◆ TASK GOAL ◆
Set down, please, exactly the lines below that run from the line with "w with head" to the line with "if bit x 35 then", both lines included.

━━━━━ DATASET RECORDS

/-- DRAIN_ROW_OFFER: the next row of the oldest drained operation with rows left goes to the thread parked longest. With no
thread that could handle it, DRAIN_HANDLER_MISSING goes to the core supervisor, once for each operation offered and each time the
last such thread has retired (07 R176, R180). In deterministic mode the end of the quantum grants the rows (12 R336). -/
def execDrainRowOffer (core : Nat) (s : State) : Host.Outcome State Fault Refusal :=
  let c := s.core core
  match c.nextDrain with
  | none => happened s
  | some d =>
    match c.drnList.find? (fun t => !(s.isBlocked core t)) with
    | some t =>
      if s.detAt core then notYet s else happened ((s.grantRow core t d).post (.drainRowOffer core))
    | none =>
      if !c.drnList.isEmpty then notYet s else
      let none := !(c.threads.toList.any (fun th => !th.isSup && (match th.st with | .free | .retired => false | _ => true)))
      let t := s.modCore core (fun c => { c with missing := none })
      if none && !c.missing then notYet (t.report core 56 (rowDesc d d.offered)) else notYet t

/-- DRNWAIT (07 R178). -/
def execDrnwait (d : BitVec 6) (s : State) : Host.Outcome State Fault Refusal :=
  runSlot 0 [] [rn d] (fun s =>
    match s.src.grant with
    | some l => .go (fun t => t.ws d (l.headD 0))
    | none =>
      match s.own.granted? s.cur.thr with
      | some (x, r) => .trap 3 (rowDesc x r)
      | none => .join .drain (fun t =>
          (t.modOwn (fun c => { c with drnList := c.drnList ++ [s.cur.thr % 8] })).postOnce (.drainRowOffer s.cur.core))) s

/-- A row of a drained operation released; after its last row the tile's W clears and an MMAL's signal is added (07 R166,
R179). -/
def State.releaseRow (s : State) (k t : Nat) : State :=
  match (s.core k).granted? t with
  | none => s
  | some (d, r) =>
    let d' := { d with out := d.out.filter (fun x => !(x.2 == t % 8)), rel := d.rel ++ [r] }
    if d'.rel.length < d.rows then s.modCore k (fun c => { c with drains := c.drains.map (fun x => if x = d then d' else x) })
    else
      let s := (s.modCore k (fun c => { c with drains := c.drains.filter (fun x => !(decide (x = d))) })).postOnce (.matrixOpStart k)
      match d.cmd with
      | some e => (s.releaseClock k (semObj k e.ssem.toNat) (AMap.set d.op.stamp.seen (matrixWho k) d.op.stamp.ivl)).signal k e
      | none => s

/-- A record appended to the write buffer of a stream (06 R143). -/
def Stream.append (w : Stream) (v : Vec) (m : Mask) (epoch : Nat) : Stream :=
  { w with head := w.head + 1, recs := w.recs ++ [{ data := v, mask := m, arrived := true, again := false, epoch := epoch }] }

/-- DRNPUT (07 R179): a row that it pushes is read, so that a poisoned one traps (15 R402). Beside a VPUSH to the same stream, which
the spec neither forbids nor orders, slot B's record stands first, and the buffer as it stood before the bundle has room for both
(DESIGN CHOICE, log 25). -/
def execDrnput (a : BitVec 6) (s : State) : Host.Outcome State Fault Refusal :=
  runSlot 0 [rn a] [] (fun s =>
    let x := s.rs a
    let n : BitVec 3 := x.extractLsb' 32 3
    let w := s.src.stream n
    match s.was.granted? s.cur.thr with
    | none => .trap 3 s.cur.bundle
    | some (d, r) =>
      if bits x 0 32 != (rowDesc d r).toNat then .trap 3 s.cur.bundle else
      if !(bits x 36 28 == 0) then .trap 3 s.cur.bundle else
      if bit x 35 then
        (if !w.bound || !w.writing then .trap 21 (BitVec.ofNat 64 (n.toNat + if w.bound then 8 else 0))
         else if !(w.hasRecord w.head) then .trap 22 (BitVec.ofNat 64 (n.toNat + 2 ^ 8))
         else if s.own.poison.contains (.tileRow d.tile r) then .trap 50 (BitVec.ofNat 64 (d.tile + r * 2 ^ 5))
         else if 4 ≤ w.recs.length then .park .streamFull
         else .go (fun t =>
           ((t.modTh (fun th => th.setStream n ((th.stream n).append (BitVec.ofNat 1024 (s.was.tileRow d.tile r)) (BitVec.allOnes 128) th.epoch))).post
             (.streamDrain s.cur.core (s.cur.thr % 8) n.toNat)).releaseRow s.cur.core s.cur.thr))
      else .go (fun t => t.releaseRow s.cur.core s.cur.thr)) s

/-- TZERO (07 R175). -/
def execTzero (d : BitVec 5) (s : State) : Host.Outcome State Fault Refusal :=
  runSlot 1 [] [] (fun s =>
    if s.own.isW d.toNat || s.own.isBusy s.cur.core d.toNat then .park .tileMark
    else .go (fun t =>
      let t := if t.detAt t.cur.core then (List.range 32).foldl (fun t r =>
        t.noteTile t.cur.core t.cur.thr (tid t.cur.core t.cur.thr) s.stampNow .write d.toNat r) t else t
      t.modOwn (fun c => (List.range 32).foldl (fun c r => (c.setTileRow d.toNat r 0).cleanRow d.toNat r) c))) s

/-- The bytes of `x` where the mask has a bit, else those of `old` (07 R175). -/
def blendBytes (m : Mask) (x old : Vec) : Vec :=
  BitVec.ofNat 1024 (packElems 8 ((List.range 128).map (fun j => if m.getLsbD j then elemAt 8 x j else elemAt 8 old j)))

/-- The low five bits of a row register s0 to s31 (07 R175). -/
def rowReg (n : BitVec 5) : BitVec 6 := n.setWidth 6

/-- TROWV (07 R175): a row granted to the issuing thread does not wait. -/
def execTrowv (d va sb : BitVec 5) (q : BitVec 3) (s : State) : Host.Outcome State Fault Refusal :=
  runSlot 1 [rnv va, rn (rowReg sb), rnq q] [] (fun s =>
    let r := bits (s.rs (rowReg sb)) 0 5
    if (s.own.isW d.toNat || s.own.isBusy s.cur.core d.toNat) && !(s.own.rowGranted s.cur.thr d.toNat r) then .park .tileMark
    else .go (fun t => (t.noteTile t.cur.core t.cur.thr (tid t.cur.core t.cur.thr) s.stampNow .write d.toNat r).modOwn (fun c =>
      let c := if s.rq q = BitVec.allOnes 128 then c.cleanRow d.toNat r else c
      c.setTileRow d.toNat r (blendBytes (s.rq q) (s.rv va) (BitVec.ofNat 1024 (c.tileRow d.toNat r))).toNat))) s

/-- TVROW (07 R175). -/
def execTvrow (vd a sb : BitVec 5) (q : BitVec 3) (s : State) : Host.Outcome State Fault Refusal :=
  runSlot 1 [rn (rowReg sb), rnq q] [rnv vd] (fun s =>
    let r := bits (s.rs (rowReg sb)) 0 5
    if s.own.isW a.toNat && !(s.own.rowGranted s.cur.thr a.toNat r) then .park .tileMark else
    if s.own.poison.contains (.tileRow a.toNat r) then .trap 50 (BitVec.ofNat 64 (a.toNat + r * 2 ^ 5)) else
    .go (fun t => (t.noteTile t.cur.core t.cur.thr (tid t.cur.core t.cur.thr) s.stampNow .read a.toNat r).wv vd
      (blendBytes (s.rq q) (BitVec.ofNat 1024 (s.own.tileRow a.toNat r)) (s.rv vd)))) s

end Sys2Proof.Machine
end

━━━━━━━━━━

◆ EXERCISE RESULT ◆
  { w with head := w.head + 1, recs := w.recs ++ [{ data := v, mask := m, arrived := true, again := false, epoch := epoch }] }

/-- DRNPUT (07 R179): a row that it pushes is read, so that a poisoned one traps (15 R402). Beside a VPUSH to the same stream, which
the spec neither forbids nor orders, slot B's record stands first, and the buffer as it stood before the bundle has room for both
(DESIGN CHOICE, log 25). -/
def execDrnput (a : BitVec 6) (s : State) : Host.Outcome State Fault Refusal :=
  runSlot 0 [rn a] [] (fun s =>
    let x := s.rs a
    let n : BitVec 3 := x.extractLsb' 32 3
    let w := s.src.stream n
    match s.was.granted? s.cur.thr with
    | none => .trap 3 s.cur.bundle
    | some (d, r) =>
      if bits x 0 32 != (rowDesc d r).toNat then .trap 3 s.cur.bundle else
      if !(bits x 36 28 == 0) then .trap 3 s.cur.bundle else
      if bit x 35 then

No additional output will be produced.